*** DATA EXTRACTS Section Begins ***
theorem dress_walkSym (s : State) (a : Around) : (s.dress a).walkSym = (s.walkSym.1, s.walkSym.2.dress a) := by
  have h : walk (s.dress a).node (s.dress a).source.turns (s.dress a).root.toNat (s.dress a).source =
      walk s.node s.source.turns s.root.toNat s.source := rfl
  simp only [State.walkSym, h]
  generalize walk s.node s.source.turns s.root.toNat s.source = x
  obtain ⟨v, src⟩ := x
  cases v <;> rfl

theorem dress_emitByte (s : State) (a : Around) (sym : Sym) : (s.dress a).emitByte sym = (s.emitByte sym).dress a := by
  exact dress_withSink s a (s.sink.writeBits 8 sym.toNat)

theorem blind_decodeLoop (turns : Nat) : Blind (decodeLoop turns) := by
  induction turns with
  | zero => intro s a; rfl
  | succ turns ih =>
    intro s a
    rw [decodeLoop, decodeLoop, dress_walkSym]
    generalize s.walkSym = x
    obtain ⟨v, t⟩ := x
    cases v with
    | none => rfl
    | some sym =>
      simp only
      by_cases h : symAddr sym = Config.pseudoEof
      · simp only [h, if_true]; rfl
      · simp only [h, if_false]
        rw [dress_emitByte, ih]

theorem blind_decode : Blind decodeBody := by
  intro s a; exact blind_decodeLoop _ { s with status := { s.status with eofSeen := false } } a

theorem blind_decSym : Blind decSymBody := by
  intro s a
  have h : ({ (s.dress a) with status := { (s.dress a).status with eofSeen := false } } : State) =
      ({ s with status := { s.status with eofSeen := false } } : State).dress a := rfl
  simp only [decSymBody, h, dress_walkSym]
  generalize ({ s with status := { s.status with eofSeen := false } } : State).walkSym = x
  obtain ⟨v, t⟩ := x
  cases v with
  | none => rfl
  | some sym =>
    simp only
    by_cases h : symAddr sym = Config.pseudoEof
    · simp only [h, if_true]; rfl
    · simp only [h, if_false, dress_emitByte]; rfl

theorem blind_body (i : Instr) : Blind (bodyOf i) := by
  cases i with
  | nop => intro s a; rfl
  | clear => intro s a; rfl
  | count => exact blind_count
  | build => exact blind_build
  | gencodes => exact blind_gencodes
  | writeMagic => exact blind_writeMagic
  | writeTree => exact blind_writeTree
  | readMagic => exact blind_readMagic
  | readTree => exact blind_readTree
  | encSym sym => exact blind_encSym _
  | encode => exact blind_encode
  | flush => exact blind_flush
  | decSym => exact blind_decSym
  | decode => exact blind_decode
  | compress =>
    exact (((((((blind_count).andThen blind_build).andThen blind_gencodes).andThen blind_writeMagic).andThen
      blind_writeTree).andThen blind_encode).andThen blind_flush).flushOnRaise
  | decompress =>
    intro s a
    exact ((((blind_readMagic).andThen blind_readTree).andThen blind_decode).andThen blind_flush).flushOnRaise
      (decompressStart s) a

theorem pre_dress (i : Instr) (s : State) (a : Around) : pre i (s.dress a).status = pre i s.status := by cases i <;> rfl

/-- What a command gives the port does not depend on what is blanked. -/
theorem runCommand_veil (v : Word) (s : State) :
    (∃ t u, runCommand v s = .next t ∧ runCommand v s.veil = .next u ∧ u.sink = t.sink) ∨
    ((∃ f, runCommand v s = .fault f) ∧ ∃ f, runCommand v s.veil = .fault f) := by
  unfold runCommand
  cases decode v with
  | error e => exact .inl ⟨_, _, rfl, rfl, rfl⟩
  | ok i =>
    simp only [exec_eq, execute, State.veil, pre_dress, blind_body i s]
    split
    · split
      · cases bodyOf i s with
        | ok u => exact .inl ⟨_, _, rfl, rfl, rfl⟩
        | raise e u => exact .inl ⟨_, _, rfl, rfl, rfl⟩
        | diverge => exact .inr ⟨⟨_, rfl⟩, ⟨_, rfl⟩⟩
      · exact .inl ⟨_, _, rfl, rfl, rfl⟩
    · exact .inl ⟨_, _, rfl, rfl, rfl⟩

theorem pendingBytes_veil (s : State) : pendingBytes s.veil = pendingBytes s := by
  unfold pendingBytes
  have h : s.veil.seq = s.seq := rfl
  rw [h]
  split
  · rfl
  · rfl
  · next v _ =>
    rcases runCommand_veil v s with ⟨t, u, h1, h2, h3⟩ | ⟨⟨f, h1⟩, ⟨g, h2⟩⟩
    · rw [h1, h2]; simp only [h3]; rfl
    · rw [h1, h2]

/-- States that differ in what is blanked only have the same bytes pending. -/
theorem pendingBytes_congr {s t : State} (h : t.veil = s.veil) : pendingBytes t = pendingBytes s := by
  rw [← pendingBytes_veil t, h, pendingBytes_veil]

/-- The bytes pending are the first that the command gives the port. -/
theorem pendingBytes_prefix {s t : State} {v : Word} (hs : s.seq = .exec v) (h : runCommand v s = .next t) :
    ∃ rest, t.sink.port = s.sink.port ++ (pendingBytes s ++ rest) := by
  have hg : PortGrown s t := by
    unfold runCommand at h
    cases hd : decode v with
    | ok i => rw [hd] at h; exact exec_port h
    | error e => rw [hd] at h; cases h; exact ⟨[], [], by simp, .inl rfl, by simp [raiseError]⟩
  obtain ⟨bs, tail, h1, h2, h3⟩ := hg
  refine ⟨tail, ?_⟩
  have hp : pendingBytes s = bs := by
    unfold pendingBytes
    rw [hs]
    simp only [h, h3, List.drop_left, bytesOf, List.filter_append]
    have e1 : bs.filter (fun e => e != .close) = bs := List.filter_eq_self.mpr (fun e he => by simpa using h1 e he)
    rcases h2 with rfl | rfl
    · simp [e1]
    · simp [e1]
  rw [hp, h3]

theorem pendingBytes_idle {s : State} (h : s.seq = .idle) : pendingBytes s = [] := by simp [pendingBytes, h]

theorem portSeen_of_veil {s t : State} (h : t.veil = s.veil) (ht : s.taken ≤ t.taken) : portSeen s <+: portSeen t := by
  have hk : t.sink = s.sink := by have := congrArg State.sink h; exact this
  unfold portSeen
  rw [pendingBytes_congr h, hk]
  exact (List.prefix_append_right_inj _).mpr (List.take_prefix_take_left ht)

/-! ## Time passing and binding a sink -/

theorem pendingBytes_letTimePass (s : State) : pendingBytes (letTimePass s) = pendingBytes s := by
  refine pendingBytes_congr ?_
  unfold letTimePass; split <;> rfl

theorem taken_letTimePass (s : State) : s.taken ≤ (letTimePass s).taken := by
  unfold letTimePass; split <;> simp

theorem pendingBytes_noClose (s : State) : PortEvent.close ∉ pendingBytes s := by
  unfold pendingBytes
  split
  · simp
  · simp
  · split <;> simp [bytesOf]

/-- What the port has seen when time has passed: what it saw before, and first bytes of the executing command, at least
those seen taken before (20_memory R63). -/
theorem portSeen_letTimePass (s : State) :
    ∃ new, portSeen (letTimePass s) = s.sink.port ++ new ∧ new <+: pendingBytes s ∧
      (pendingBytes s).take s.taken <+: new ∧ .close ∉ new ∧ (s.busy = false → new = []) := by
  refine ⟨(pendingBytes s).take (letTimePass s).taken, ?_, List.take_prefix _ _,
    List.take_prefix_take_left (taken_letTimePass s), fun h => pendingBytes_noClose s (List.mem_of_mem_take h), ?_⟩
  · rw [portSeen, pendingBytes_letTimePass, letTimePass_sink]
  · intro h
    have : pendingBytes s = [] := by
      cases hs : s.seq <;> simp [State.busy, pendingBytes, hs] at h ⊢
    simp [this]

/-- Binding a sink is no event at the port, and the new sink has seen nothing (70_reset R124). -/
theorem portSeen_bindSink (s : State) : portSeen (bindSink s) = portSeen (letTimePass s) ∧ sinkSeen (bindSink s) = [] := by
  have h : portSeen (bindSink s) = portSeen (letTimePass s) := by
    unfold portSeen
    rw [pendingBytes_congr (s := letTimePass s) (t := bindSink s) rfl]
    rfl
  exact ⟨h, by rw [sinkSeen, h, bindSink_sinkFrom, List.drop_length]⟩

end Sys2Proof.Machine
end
*** DATA EXTRACTS Section Ends ***
*** DATA EXTRACTS Section Begins ***
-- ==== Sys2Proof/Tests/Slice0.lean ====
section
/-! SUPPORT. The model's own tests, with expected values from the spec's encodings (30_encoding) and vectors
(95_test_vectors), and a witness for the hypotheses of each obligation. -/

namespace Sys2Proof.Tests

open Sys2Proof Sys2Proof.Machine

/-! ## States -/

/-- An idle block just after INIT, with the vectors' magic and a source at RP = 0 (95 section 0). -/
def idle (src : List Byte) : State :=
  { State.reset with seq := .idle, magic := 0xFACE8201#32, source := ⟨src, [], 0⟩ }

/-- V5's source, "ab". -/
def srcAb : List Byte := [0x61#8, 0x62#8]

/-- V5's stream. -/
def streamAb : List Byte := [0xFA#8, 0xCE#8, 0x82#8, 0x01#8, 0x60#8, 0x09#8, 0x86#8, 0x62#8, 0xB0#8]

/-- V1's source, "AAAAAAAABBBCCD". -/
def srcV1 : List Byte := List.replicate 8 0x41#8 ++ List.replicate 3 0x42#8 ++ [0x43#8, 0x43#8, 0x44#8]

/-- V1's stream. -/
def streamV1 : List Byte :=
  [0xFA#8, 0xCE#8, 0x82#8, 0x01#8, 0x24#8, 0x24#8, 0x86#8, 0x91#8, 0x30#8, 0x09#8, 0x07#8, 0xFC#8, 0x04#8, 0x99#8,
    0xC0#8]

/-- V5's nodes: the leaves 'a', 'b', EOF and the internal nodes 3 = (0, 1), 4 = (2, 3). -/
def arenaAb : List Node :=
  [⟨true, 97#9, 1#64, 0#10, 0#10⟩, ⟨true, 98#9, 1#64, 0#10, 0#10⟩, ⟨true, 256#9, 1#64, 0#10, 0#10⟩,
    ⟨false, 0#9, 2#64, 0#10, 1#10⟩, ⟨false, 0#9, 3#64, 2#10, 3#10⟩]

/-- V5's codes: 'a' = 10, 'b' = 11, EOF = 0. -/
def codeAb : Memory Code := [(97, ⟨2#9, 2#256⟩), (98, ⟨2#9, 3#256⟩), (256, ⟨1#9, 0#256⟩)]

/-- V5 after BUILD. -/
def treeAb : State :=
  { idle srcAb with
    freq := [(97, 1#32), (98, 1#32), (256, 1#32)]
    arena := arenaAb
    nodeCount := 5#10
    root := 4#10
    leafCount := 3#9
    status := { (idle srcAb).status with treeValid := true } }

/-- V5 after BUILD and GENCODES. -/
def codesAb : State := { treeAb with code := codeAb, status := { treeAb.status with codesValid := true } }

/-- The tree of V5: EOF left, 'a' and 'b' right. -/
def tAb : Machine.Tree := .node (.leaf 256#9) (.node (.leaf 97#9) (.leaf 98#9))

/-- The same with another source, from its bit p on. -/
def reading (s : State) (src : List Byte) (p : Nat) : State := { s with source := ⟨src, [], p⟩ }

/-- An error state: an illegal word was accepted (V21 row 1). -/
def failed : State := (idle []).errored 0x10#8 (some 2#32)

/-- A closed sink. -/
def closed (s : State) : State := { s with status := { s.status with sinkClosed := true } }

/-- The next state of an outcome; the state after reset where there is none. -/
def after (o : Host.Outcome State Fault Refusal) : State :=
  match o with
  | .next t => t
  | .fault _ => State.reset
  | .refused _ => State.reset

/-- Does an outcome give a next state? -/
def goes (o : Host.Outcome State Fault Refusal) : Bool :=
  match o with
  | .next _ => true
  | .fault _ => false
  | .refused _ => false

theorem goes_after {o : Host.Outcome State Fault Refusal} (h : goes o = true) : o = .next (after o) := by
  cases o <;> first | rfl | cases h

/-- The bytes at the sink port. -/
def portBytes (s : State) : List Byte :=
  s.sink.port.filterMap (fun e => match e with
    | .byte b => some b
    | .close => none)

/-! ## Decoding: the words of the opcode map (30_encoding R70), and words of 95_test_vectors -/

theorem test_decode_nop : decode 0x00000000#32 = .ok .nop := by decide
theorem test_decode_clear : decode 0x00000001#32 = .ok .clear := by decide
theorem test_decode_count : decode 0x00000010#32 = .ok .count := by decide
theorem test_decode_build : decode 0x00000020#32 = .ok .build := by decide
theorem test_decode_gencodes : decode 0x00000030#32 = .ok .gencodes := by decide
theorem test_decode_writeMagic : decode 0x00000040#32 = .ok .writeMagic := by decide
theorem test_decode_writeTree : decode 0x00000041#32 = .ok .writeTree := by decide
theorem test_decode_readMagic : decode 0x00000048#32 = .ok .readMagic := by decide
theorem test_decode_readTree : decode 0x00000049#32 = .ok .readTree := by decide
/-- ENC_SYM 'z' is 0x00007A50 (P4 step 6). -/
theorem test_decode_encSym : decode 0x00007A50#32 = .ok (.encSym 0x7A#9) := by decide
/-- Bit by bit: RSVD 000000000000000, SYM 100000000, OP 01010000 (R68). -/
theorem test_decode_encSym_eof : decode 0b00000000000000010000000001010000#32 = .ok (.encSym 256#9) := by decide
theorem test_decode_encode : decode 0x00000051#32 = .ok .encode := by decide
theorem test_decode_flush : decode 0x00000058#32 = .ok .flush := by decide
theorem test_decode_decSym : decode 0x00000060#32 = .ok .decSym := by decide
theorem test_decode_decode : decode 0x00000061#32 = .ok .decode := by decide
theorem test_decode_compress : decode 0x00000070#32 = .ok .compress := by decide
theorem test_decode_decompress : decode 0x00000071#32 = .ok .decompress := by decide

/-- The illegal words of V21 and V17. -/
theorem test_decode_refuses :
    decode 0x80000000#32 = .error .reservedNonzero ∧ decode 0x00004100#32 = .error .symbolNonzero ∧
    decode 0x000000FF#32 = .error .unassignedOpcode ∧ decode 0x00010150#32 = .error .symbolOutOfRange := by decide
*** DATA EXTRACTS Section Ends ***
*** DATA EXTRACTS Section Begins ***
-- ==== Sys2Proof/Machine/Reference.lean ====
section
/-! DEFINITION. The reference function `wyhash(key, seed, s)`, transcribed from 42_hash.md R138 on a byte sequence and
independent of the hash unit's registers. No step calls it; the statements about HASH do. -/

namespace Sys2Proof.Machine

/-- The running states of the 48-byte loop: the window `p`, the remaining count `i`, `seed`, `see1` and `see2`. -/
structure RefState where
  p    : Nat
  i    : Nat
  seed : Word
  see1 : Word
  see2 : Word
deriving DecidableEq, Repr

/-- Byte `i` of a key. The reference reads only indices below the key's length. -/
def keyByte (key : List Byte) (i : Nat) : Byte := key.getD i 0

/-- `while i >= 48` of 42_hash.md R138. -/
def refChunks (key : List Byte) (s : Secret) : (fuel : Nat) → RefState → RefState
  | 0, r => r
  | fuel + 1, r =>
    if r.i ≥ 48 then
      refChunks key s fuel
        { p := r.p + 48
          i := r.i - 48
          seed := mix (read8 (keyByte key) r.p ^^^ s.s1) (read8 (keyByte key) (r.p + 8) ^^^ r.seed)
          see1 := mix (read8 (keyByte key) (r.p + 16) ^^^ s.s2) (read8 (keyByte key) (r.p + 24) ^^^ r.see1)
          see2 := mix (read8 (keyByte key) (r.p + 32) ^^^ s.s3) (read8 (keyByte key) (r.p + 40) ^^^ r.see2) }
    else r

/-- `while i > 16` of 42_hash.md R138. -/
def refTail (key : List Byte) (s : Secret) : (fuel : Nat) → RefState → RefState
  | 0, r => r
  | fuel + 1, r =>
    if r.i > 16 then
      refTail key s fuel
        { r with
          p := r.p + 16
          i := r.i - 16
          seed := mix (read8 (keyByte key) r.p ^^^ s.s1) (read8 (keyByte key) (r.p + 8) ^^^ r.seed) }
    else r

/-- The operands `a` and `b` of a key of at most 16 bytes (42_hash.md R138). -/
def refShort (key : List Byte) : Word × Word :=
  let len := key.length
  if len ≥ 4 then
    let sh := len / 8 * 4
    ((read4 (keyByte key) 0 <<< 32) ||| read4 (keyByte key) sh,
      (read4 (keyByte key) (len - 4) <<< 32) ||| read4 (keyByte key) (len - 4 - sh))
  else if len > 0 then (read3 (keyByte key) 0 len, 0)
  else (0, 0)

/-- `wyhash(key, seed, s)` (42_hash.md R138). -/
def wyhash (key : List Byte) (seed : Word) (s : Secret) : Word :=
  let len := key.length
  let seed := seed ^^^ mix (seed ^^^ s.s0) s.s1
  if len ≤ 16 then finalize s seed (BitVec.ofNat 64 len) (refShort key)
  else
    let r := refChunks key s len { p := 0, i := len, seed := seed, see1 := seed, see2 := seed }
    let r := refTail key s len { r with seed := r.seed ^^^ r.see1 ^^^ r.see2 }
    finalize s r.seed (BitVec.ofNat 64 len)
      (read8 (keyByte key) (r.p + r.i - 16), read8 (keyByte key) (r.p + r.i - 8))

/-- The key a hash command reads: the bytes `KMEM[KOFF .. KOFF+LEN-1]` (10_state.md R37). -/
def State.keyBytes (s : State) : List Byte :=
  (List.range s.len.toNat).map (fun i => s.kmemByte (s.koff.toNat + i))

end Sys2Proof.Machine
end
*** DATA EXTRACTS Section Ends ***
TASK DETAILS: Please transcribe only the lines in the records above running from the line that has "exact (List.prefix_append_right_inj _).mpr" through the line that has "refine pendingBytes_congr ?_", both included, exactly as they appear.

EXERCISE RESPONSE:
  exact (List.prefix_append_right_inj _).mpr (List.take_prefix_take_left ht)

/-! ## Time passing and binding a sink -/

theorem pendingBytes_letTimePass (s : State) : pendingBytes (letTimePass s) = pendingBytes s := by
  refine pendingBytes_congr ?_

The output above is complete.